I am also writing this book because of a conversation I had not long ago with an African gentleman. He was a scientist at one of the nation’s premier universities and his wife, also of African descent, was a local physician. We were at a social gathering held in the home of a university scientist and his wife, a couple of staunch conservatives hosting a houseful of liberals, but surviving, as well as catering, the evening beautifully. Because only at the most mindless of social occasions does conversation not eventually turn to politics, before long we began to discuss the nation’s leadership and global current events.
“In my country,” said the African gentleman, “the politicians do not want you to talk about them. They do not want your attention focused on the misery in your own nation. Instead, they want you to spend your time thinking about the rest of the world so that they can be corrupt, and build their own wealth by stealing from the people, and carry out their own personal vendettas, often destroying their nation in the process, and the population will not be paying any attention.”  His deep resonant and slightly accented voice added to the authority of his words. He paused. “That is what they want.” He smiled in a very patient, tolerant, way. “So we grow up knowing quite a bit about the rest of the world, not because we are so interested in global affairs, but by default.”
Based on my experience with educated foreigners, I would say he was correct about his own worldliness. I have been in social settings with scientists from at least twenty different nations—including some now considered terrorist states—over the past several decades. All of these scientists are more cosmopolitan than my American colleagues; most of them speak and read at least two languages comfortably and are rarely if ever constrained by having Fox News as their only sources of information. In fact, many of them get on the Internet and listen to newscasts in German, French, and Chinese. I can promise you they’re not listening to Bill O’Reilly.
“But in your country,” my African acquaintance continued, “the politicians want you to be concerned with what they are doing to make you happy and safe and rich, and with local problems that seem very dramatic.” By “local problems” he could easily have been talking about everything from the O. J. Simpson, Michael Jackson, Scott Peterson, and Casey Anthony trials to the disappearance of a teenage girl in Aruba, the murder of children by their mother, the Christmas murder of a child beauty queen, or a lawsuit over display of The Ten Commandments—that is, the substance, the heart and soul, of American public discourse, cable news, and, arguably, Americans’ vision of our legal and social systems.
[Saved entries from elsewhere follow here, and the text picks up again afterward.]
/-! ## setPair -/

@[simp] theorem State.setPair_pending (s : State) (u : UnitId) (lo hi : Fld) (v : Nat) :
    (s.setPair u lo hi v).pending = s.pending := rfl
@[simp] theorem State.setPair_shadow (s : State) (u : UnitId) (lo hi : Fld) (v : Nat) :
    (s.setPair u lo hi v).shadow = s.shadow := rfl
@[simp] theorem State.setPair_latch (s : State) (u : UnitId) (lo hi : Fld) (v : Nat) :
    (s.setPair u lo hi v).latch = s.latch := rfl
@[simp] theorem State.setPair_evtCnt (s : State) (u : UnitId) (lo hi : Fld) (v : Nat) :
    (s.setPair u lo hi v).evtCnt = s.evtCnt := rfl
@[simp] theorem State.setPair_drove (s : State) (u : UnitId) (lo hi : Fld) (v : Nat) :
    (s.setPair u lo hi v).drove = s.drove := rfl
@[simp] theorem State.setPair_freeCtr (s : State) (u : UnitId) (lo hi : Fld) (v : Nat) :
    (s.setPair u lo hi v).freeCtr = s.freeCtr := rfl
@[simp] theorem State.setPair_stepped (s : State) (u : UnitId) (lo hi : Fld) (v : Nat) :
    (s.setPair u lo hi v).stepped = s.stepped := rfl
@[simp] theorem State.setPair_out (s : State) (u : UnitId) (lo hi : Fld) (v : Nat) :
    (s.setPair u lo hi v).out = s.out := rfl
@[simp] theorem State.setPair_tiles (s : State) (u : UnitId) (lo hi : Fld) (v : Nat) :
    (s.setPair u lo hi v).tiles = s.tiles := rfl
@[simp] theorem State.setPair_failing (s : State) (u : UnitId) (lo hi : Fld) (v : Nat) :
    (s.setPair u lo hi v).failing = s.failing := rfl
@[simp] theorem State.setPair_fuses (s : State) (u : UnitId) (lo hi : Fld) (v : Nat) :
    (s.setPair u lo hi v).fuses = s.fuses := rfl
@[simp] theorem State.setPair_fuseDue (s : State) (u : UnitId) (lo hi : Fld) (v : Nat) :
    (s.setPair u lo hi v).fuseDue = s.fuseDue := rfl
@[simp] theorem State.setPair_bay (s : State) (u : UnitId) (lo hi : Fld) (v : Nat) :
    (s.setPair u lo hi v).bay = s.bay := rfl
@[simp] theorem State.setPair_bslots (s : State) (u : UnitId) (lo hi : Fld) (v : Nat) :
    (s.setPair u lo hi v).bslots = s.bslots := rfl
@[simp] theorem State.setPair_pools (s : State) (u : UnitId) (lo hi : Fld) (v : Nat) :
    (s.setPair u lo hi v).pools = s.pools := rfl
@[simp] theorem State.setPair_lastPool (s : State) (u : UnitId) (lo hi : Fld) (v : Nat) :
    (s.setPair u lo hi v).lastPool = s.lastPool := rfl
@[simp] theorem State.setPair_mm (s : State) (u : UnitId) (lo hi : Fld) (v : Nat) :
    (s.setPair u lo hi v).mm = s.mm := rfl
@[simp] theorem State.setPair_objs (s : State) (u : UnitId) (lo hi : Fld) (v : Nat) :
    (s.setPair u lo hi v).objs = s.objs := rfl
@[simp] theorem State.setPair_links (s : State) (u : UnitId) (lo hi : Fld) (v : Nat) :
    (s.setPair u lo hi v).links = s.links := rfl
@[simp] theorem State.setPair_net (s : State) (u : UnitId) (lo hi : Fld) (v : Nat) :
    (s.setPair u lo hi v).net = s.net := rfl
@[simp] theorem State.setPair_clk (s : State) (u : UnitId) (lo hi : Fld) (v : Nat) :
    (s.setPair u lo hi v).clk = s.clk := rfl
@[simp] theorem State.setPair_commits (s : State) (u : UnitId) (lo hi : Fld) (v : Nat) :
    (s.setPair u lo hi v).commits = s.commits := rfl
@[simp] theorem State.setPair_pw (s : State) (u : UnitId) (lo hi : Fld) (v : Nat) :
    (s.setPair u lo hi v).pw = s.pw := rfl
@[simp] theorem State.setPair_host (s : State) (u : UnitId) (lo hi : Fld) (v : Nat) :
    (s.setPair u lo hi v).host = s.host := rfl
@[simp] theorem State.setPair_assay (s : State) (u : UnitId) (lo hi : Fld) (v : Nat) :
    (s.setPair u lo hi v).assay = s.assay := rfl
@[simp] theorem State.setPair_mg (s : State) (u : UnitId) (lo hi : Fld) (v : Nat) :
    (s.setPair u lo hi v).mg = s.mg := rfl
“So you grow up ignorant of the rest of the world.” He took a sip of his vodka. “You are happy because your leaders tell that they are not going to raise your taxes,” he continued, “but your indebtedness grows daily.” He smiled. “And you are losing your economic competitiveness because you are afraid of science.” He shook his head, looked over at his wife, then turned back to me. “Why does this happen?” I couldn’t answer; I was still stuck on his “ignorant of the rest of the world.”
“Ignorant of the rest of the world.” Remember the phrase; those words represent a clear, present, and rapidly growing danger. It is not healthy, I thought at the time, for us to “grow up ignorant of the rest of the world.”  When we grow up ignorant we cannot choose the time and place of our lessons. Instead, what we learn about the rest of the world is taught to us by people and circumstances that seem, at the time, to be in violation of our sense of order. For example, thirty years ago my local newspaper never printed a Middle Eastern name. Today, my local newspaper is filled with names and places that represent a college education brought to my doorstep by the forces of history. The tuition that you and I pay for this course in fundamentalist religion, explosives, and multi-syllabic, hyphenated, and consonant-filled words is counted in dead and wounded young men and women, in futures lost to those dead and grievously wounded, and in the astronomical costs of war—money, labor, building materials, petroleum, metals.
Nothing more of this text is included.